Role: Data Governance Lead (Need Insurance Domain Exp)
Location: Remote
Mode: Full Time
Role & Responsibilities Overview:
· Design and develop enterprise-wide data governance programs across on-premises and cloud data estates, incorporating insurance-domain best practices for policy, claims, underwriting, billing, finance, and regulatory reporting data.
· Define governance operating models, ownership structures, stewardship roles, data councils, and escalation mechanisms to improve accountability across business, data product, technology, and analytics teams.
· Develop policies and processes for data collection, storage, access, sharing, usage, quality, archival, privacy, security, technology, tooling, modeling, reporting, and visualization across insurance data assets.
· Establish insurance-specific data standards, naming conventions, business glossaries, data dictionaries, reference data definitions, and canonical data models to drive consistency across policy, claims, customer, producer, product, and coverage datasets.

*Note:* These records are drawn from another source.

-- ==== Sys2Proof/Machine/Sequencer.lean ====
section
/-!
DEFINITION. The trigger sequencers (R279–R294): opening, re-triggering and hold-off, arming, the step of a row with its
conditions and actions. notes/assumptions/17.md.
-/
namespace Sys2Proof.Machine

/-! ### Opening (R291, R292, R303) -/

def triggerMissed (s : State) (n : Nat) : State :=
  emit (s.updSeq n fun q => { q with missed := sat 65535 (q.missed + 1) }) 0x4006 n 0

/-- A 65,537th skein does not open while the oldest may not be evicted (R302). -/
def State.refusesOpen (s : State) : Bool := 65536 ≤ s.cap.skeins.length && s.evictable.isNone

/-- Room for the header of a skein, and the trailer's place. -/
def headSkein (s : State) (k : Skein) : State :=
  if k.headed then s
  else match makeRoom k.id k.frameBytes 65537 s with
    | (s, .ok) => s.updSkein k.id fun x => { x with headed := true }
    | (s, _) => s

/-- Carry out an OPEN with trigger row T, in which the pattern epoch was `ep`, in the step of a row. -/
def openSkein (s : State) (n cls t ep : Nat) : State :=
  if s.refusesOpen then blockWriter (triggerMissed s n)
  else
    let s := if 65536 ≤ s.cap.skeins.length then (match s.evictable with | some id => evict s id | none => s) else s
    let cfg := s.pat.skc n cls
    let pre := fld cfg 4 2
    let first := Nat.max (t - pre) ((s.oldestHeld (4 * n + cls) pre).getD t)
    let id := s.cap.nextId
    let note := s.rowNote first
    let k : Skein :=
      { id := id, seq := n, cls := cls, cfg := cfg, trig := t, first := first, pre := t - first
        patEpoch := ep, base := note.base, tflags := note.tflags
        timeSel := note.timeSel, timeOther := note.timeOther
        wpMask := s.pat.wpMask (fld cfg 48 8), isOpen := true, last := none, endCause := 0, moved := first
        reduced := first, captured := 0, missing := 0, chunks := [], marks := [], marksLost := 0, trflags := 0
        wftOnset := 0, reds := [], closed := false, flush := false, lossEp := false, gone := false, headed := false }
    let l := lastOf k none
    let k := { k with last := some l.1, endCause := l.2 }
    let s := { s with cap := { s.cap with
      skeins := s.cap.skeins ++ [k], newestId := id, nextId := if id = 2 ^ 32 - 1 then 1 else id + 1 } }
    -- the first open skein of a sequencer takes its lease anew
    let s := if 1 < (s.cap.skeins.filter fun x => x.isOpen && x.seq = n).length then s else acquire s (.skein n)
    headSkein (s.updSeq n fun q => { q with lastTrig := t, lastSkein := id }) k

def maxOpen (b : Bytes) : Nat := fld b 1 1
def retrig (b : Bytes) : Nat := fld b 0 1 / 2 % 4

/-- An OPEN suppressed by hold-off counts (R293). -/
def suppressOne (s : State) (n : Nat) : State :=
  s.updSeq n fun q =>
    { q with
      heldOff := sat 65535 (q.heldOff + 1)
      hold := if fld (s.pat.prog n) 2 1 = 3 then (match q.hold with
          | some h => if h.left ≤ 1 then none else some { h with left := h.left - 1 }
          | none => none) else q.hold }

/-- The OPEN action of a transition in step N (R291). -/
def doOpen (s : State) (n cls t : Nat) : State :=
  let b := s.pat.prog n
  let q := s.seq n
  let stack := retrig b = 1
  let ep := (s.rowNote t).epoch
  if q.hold.isSome then
    if stack then
      if q.pendingOpen.isSome then triggerMissed s n
      else (suppressOne s n).updSeq n fun q => { q with pendingOpen := some (t, cls, ep) }
    else suppressOne s n
  else if maxOpen b ≤ (s.openOf n).length then
    match retrig b with
    | 1 => if q.pendingOpen.isSome then triggerMissed s n else s.updSeq n fun q => { q with pendingOpen := some (t, cls, ep) }
    | 2 =>
      (match s.openOf n with
        | k :: _ => openSkein (if s.refusesOpen then s else tailSkein s k t 6) n cls t ep
        | [] => openSkein s n cls t ep)
    | _ => triggerMissed s n
  else openSkein s n cls t ep

/-- A pending STACK OPEN, once a slot is open and hold-off has ended (R292). -/
def runPending (s : State) (n : Nat) : State :=
  let q := s.seq n
  match q.pendingOpen with
  | none => s
  | some (t, cls, ep) =>
    if q.hold.isNone ∧ (s.openOf n).length < maxOpen (s.pat.prog n) then
      openSkein (s.updSeq n fun q => { q with pendingOpen := none }) n cls t ep
    else s

/-! ### Arming (R287–R289) -/

/-- Arm: state, counters, timers, outputs; hold-off and a pending OPEN are dropped. Conditions go on seeing the outputs that
the last step left until the first step has been taken (R281). -/
def armSeq (s : State) (n : Nat) : State :=
  let b := s.pat.prog n
  (unbar s (0x10 + n)).updSeq n fun q =>
    { q with st := 0, run := .running, out := fld b 3 1, missed := 0, heldOff := 0
             cnt := [0, 0, 0, 0], tmr := [Tmr.init, Tmr.init, Tmr.init, Tmr.init], armAt := none, first := true
             pendingOpen := none, hold := none, late := 0, blockedEp := false }

/-- The row from which a request of now counts: the one after the row in production, row 0 of the next epoch without one. -/
def State.nextRow (s : State) : Nat := if s.rowOpen then s.flt.rows.row + 1 else 0

/-- A request to arm: it changes nothing on a running sequencer, and a time event's leaves a HALTED one to TS_ARM (R48, R311). -/
def requestArm (s : State) (mask : Nat) (byEvent : Bool) : State :=
  (bitsOf 4 mask).foldl (fun s n =>
    if (s.seq n).run = .running || (byEvent && (s.seq n).run = .halted) then s
    else s.updSeq n fun q => { q with armAt := some s.nextRow }) s

/-- The sequencers armed for the row now in production start (R287). -/
def armDue (s : State) : State :=
  (List.range 4).foldl (fun s n =>
    match (s.seq n).armAt with
    | some a => if a ≤ s.flt.rows.row then armSeq s n else s
    | none => s) s

def autoArm (p : Pat) (n : Nat) : Bool := (fld (p.prog n) 0 1).testBit 0

/-- TS_DISARM acting at row N (R288). -/
def disarmSeq (s : State) (n row : Nat) : State :=
  let s := (s.openOf n).foldl (fun s k => tailSkein s k row 7) s
  s.updSeq n fun q =>
    { q with run := .idle, out := 0, seen := 0, outPrev := q.out, pendingOpen := none, disarmAt := none, armAt := none, late := 0 }

/-! ### The step of a row (R281–R286) -/

/-- Elapsed value of a timer in step M (R286). -/
def tmrElapsed (unitTime : Bool) (t : Tmr) (m : Nat) (tb2 : Fns) : Nat :=
  if !t.running then t.value
  else sat (2 ^ 32 - 1) (if unitTime then (tb2 - t.startTb2) / (10 * nsF) else ((m : Int) - t.startRow).toNat)

def Seq.elapsed (q : Seq) (b : Bytes) (k m : Nat) (tb2 : Fns) : Nat :=
  tmrElapsed ((fld b 8 1).testBit k) (q.tmr.getD k Tmr.init) m tb2

/-- A condition in the step of the row `r`; `s` holds the outputs as they stood after the previous step (R281). -/
def condTrue (s : State) (n : Nat) (r : RowRec) (cond arg : Nat) : Bool :=
  let q := s.seq n
  let b := s.pat.prog n
  let o := s.seq (arg / 4)
  match cond with
  | 0x01 => true
  | 0x02 => q.first
  | 0x10 => r.ev.rise.testBit arg
  | 0x11 => r.ev.fall.testBit arg
  | 0x12 => r.ev.init.testBit arg && r.cmp0.testBit arg
  | 0x13 => r.ev.init.testBit arg && !r.cmp0.testBit arg
  | 0x20 => r.ev.diRise.testBit arg
  | 0x21 => r.ev.diFall.testBit arg
  | 0x22 => r.ev.diLevel.testBit arg
  | 0x23 => !r.ev.diLevel.testBit arg
  | 0x30 => r.ev.te.testBit arg
  | 0x40 => o.seen.testBit (arg % 4)
  | 0x41 => !o.seen.testBit (arg % 4)
  | 0x42 => o.seen.testBit (arg % 4) && !o.outPrev.testBit (arg % 4)
  | 0x50 => fld b (16 + 4 * arg) 4 ≤ q.cnt.getD arg 0
  | 0x51 => (q.tmr.getD arg Tmr.init).running && fld b (32 + 4 * arg) 4 ≤ q.elapsed b arg r.row r.ev.tb2
  | 0x60 => r.ev.stable.testBit arg
  | _ => false

/-- The transition taken: the first true one that is not TMR_EXP, else the first true TMR_EXP (R284, R285). -/
def pick (s : State) (n : Nat) (r : RowRec) : Option Bytes :=
  let es := (List.range 4).map (trEntry (s.pat.prog n) (s.seq n).st)
  let ts := es.filter fun e => condTrue s n r (fld e 0 1) (fld e 2 2)
  match ts.find? (fun e => fld e 0 1 ≠ 0x51) with
  | some e => some e
  | none => ts.head?

/-- Close skeins of a sequencer: the oldest open one of a class, or all (R282). -/
def doClose (s : State) (n cls row : Nat) (all : Bool) : State :=
  let ks := s.openOf n
  let ks := if all then ks else (ks.filter (·.cls == cls)).take 1
  ks.foldl (fun s k => tailSkein s k row 0) s

/-- A mark entry, or MARKS_LOST, on every open skein (R305, R310). -/
def doMark (s : State) (n : Nat) (m : MarkEnt) : State :=
  { s with cap := { s.cap with skeins := s.cap.skeins.map fun k =>
    if k.isOpen && k.seq = n then
      (if k.marks.length < 16 then { k with marks := k.marks ++ [m] } else { k with marksLost := sat 255 (k.marksLost + 1) })
    else k } }

/-- A TS_EVENT record (R310). -/
def State.tsRecord (s : State) (n : Nat) (m : MarkEnt) : List (BitVec 32) :=
  let newest := ((s.openOf n).getLast?.map (·.id)).getD 0
  wordsOf 6 (le 2 0x4010 ++ le 1 n ++ le 1 m.user ++ le 6 m.row ++ le 1 m.state ++ zeros 1 ++ le 4 newest ++
    le 4 m.cnt ++ le 4 m.tmr)

/-- The EVENT action: its record is carried in the next EVENT frame (R284). -/
def tsEvent (s : State) (n : Nat) (m : MarkEnt) : State := qPush s 3 (s.tsRecord n m)

/-- The IRQ action: its source fires, and the event queue of the core that takes the source holds the same content (R310,
R495). -/
def tsIrq (s : State) (n : Nat) (m : MarkEnt) : State :=
  let s := fireSrc s (32 + n)
  if s.ic.routedC.testBit (32 + n) then qPush s 1 (s.tsRecord n m)
  else if s.ic.routedM.testBit (32 + n) then qPush s 2 (s.tsRecord n m) else s

/-- The actions of a transition, in the order of R283. -/
def act (s : State) (n : Nat) (r : RowRec) (a : Nat) : State :=
  let b := s.pat.prog n
  let sk := a % 4
  let cls := a / 4 % 4
  let ci := a / 128 % 4
  let ti := a / 2048 % 4
  let oi := a / 32768 % 4
  let s := if sk = 2 then doClose s n cls r.row false else if sk = 3 then doClose s n cls r.row true else s
  let s := if sk = 1 then doOpen s n cls r.row else s
  let s := if a.testBit 6 then s.updSeq n fun q => { q with cnt := q.cnt.set ci 0 } else s
  let s := if a.testBit 5 then s.updSeq n fun q => { q with cnt := q.cnt.set ci (sat (2 ^ 32 - 1) (q.cnt.getD ci 0 + 1)) } else s
  let q := s.seq n
  let m : MarkEnt := ⟨r.row, q.st, a / 2 ^ 19 % 256, q.cnt.getD ci 0, q.elapsed b ti r.row r.ev.tb2⟩
  let s := if a.testBit 4 then doMark s n m else s
  let s := if a.testBit 17 then tsIrq s n m else s
  let s := if a.testBit 18 then tsEvent s n m else s
  let s := if a.testBit 10 then
      s.updSeq n fun q => { q with tmr := q.tmr.set ti { q.tmr.getD ti Tmr.init with running := false, value := m.tmr } }
    else s
  let s := if a.testBit 9 then s.updSeq n fun q => { q with tmr := q.tmr.set ti ⟨true, 0, r.row, r.ev.tb2⟩ } else s
  if a.testBit 13 then s.updSeq n fun q => { q with out := bitSet q.out oi (a.testBit 14) } else s

/-- Hold-off ends at this step (R293). -/
def endHold (s : State) (n : Nat) (r : RowRec) : State :=
  let b := s.pat.prog n
  match (s.seq n).hold with
  | none => s
  | some h =>
    let ended : Bool := match fld b 2 1 with
      | 1 => h.row + fld b 4 4 ≤ r.row
      | 2 => fld b 4 4 * (10 * nsF) ≤ r.ev.tb2 - h.tb2
      | 3 => h.left = 0
      | _ => true
    if ended then s.updSeq n fun q => { q with hold := none } else s

/-- One sequencer's step of row `r`; `s0` is the state before any sequencer has stepped it. -/
def stepSeq (s0 s : State) (n : Nat) (r : RowRec) : State :=
  let q := s.seq n
  if q.run ≠ .running then s
  else if q.disarmAt.any (· ≤ r.row) then disarmSeq s n r.row
  else
    let s := runPending (endHold s n r) n
    let before := q.out
    let s := match pick s0 n r with
      | none => s
      | some e => (act s n r (fld e 4 4)).updSeq n fun q => { q with st := fld e 1 1 }
    s.updSeq n fun q => { q with seen := q.out, outPrev := before, first := false, late := q.late - 1 }

/-- Skeins whose POST rows or MAX_ROWS end with this row stop counting as open, though the 64-row minimum may give them more
rows (R290). -/
def endDue (s : State) (r : Nat) : State :=
  (s.cap.skeins.filter fun k => k.isOpen && (endOf k none).1 ≤ r).foldl (fun s k =>
    holdFrom (s.updSkein k.id fun x => { x with isOpen := false }) k.seq r) s

/-- The oldest produced row that a running sequencer has not stepped. -/
def State.stepRow (s : State) : Option RowRec :=
  let late := ((List.range 4).map fun n => if (s.seq n).run = .running then (s.seq n).late else 0).foldl Nat.max 0
  if late = 0 then none else s.flt.recent.find? (·.row + late == s.flt.rows.row)

/-- TS_STEP (R284): every running sequencer that has this row to step takes its step. -/
def stepAll (s : State) : State :=
  match s.stepRow with
  | none => s
  | some r =>
    let back := s.flt.rows.row - r.row
    let s1 := (List.range 4).foldl (fun t n =>
      if (s.seq n).run ≠ .running then t.updSeq n fun q => { q with outPrev := q.seen }
      else if (s.seq n).late = back then stepSeq s t n r else t) s
    endDue s1 r.row

def execTsStep (s : State) : Host.Outcome State Fault Refusal := .next (refreshOutputs (stepAll s))

/-- Every step still due, taken before an epoch closes. -/
def stepRest : Nat → State → State
  | 0, s => s
  | n + 1, s => stepRest n (stepAll s)

/-- A row has been produced: each running sequencer owes its step, except in DOZE (R571); armings due act (the new row is in production). With no
sequencer running, skeins still end by their rows. -/
def seqRow (s : State) (r : Nat) : State :=
  let s := (List.range 4).foldl (fun s n =>
    if (s.seq n).run = .running then
      (if s.pm.st = .active then s.updSeq n fun q => { q with late := q.late + 1 } else s)
    else if (s.seq n).disarmAt.any (· ≤ r) then s.updSeq n fun q => { q with disarmAt := none } else s) s
  let s := if s.stepRow.isNone then endDue s r else s
  armDue s

/-! ### TS_ARM and TS_DISARM (R287, R288) -/

def cmdTsArm : CmdHdr → Bytes → State → State :=
  mailbox 0x0500 (form 1 fun p => [(0, fld p 0 1 < 16)]) fun s _ p => answer (requestArm s (fld p 0 1) false) Ans.done

def execTsArm (h : CmdHdr) (p : Bytes) (s : State) : Host.Outcome State Fault Refusal := .next (cmdTsArm h p s)

def cmdTsDisarm : CmdHdr → Bytes → State → State :=
  mailbox 0x0501 (form 1 fun p => [(0, fld p 0 1 < 16)]) fun s _ p =>
    answer ((bitsOf 4 (fld p 0 1)).foldl (fun s n =>
      s.updSeq n fun q => { q with disarmAt := some s.nextRow }) s) Ans.done

def execTsDisarm (h : CmdHdr) (p : Bytes) (s : State) : Host.Outcome State Fault Refusal := .next (cmdTsDisarm h p s)

end Sys2Proof.Machine
end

· Define and implement data quality frameworks covering profiling, validation rules, completeness, accuracy, consistency, timeliness, uniqueness, exception management, issue tracking, root-cause analysis, and remediation workflows.
· Partner with domain owners, data product teams, actuarial, underwriting, claims, operations, compliance, and analytics stakeholders to operationalize data quality controls and improve trust in insurance reporting and decision-making datasets.
· Leverage Azure cloud technologies such as Microsoft Purview, Azure Databricks, Unity Catalog, Azure Data Lake, Azure Synapse, Azure Data Factory, and Azure SQL to enable metadata management, lineage tracking, access control, cataloging, and audit readiness.
· Use Collibra, Ataccama, Informatica Axon/EDC, Alation, or similar governance and data quality platforms to manage business glossaries, stewardship workflows, policy compliance, data quality scorecards, lineage, and governance KPIs.
· Support sensitive data classification and controls for PII, PHI, PCI, financial, and confidential insurance data, ensuring alignment with privacy, security, retention, and compliance requirements.
· Help the Data Governance Committee define governance policies, standards, metrics, adoption roadmaps, compliance checkpoints, and change management processes for enterprise data governance initiatives.
· Lead teams responsible for MDM implementation, data quality engineering, governance analysis, metadata management, data stewardship, and other governance-related delivery activities.
Candidate Profile:
· 8-12 years of experience in designing, implementing, and operationalizing enterprise data governance frameworks across on-premises, cloud, and hybrid data ecosystems.
· Strong experience in the insurance domain is required, with working knowledge of policy, claims, underwriting, billing, customer, producer, product, coverage and finance, and regulatory reporting data.
· Hands-on experience defining data governance operating models, stewardship responsibilities, ownership structures, data councils, governance workflows, and issue escalation processes.
· Experience establishing insurance-specific data standards, naming conventions, business glossaries, data dictionaries, reference data definitions, canonical data models, and data standardization practices.
· Strong understanding of data quality management, including data profiling, rule definition, validation, completeness, accuracy, consistency, timeliness, uniqueness, exception handling, root-cause analysis, remediation tracking, and quality scorecards.
· Hands-on knowledge of Azure cloud data governance technologies such as Microsoft Purview, Azure Databricks, Unity Catalog, Azure Data Lake, Azure Synapse, Azure Data Factory, and Azure SQL for metadata management, lineage, cataloging, access control, and audit readiness.
· Experience with data governance and data quality platforms such as Collibra, Ataccama, Informatica Axon/EDC, Alation, or similar tools for business glossary management, stewardship workflows, policy compliance, data quality monitoring, and governance KPI reporting.
· Knowledge of sensitive data classification and controls for PII, PHI, PCI, financial, and confidential insurance data, with understanding of privacy, security, retention, and compliance requirements.
· Ability to partner with business, technology, analytics, actuarial, underwriting, claims, compliance, and data product stakeholders to drive governance adoption and improve trust in enterprise data assets.
· Based out of the US, with the ability to work closely with client stakeholders across business and technology teams.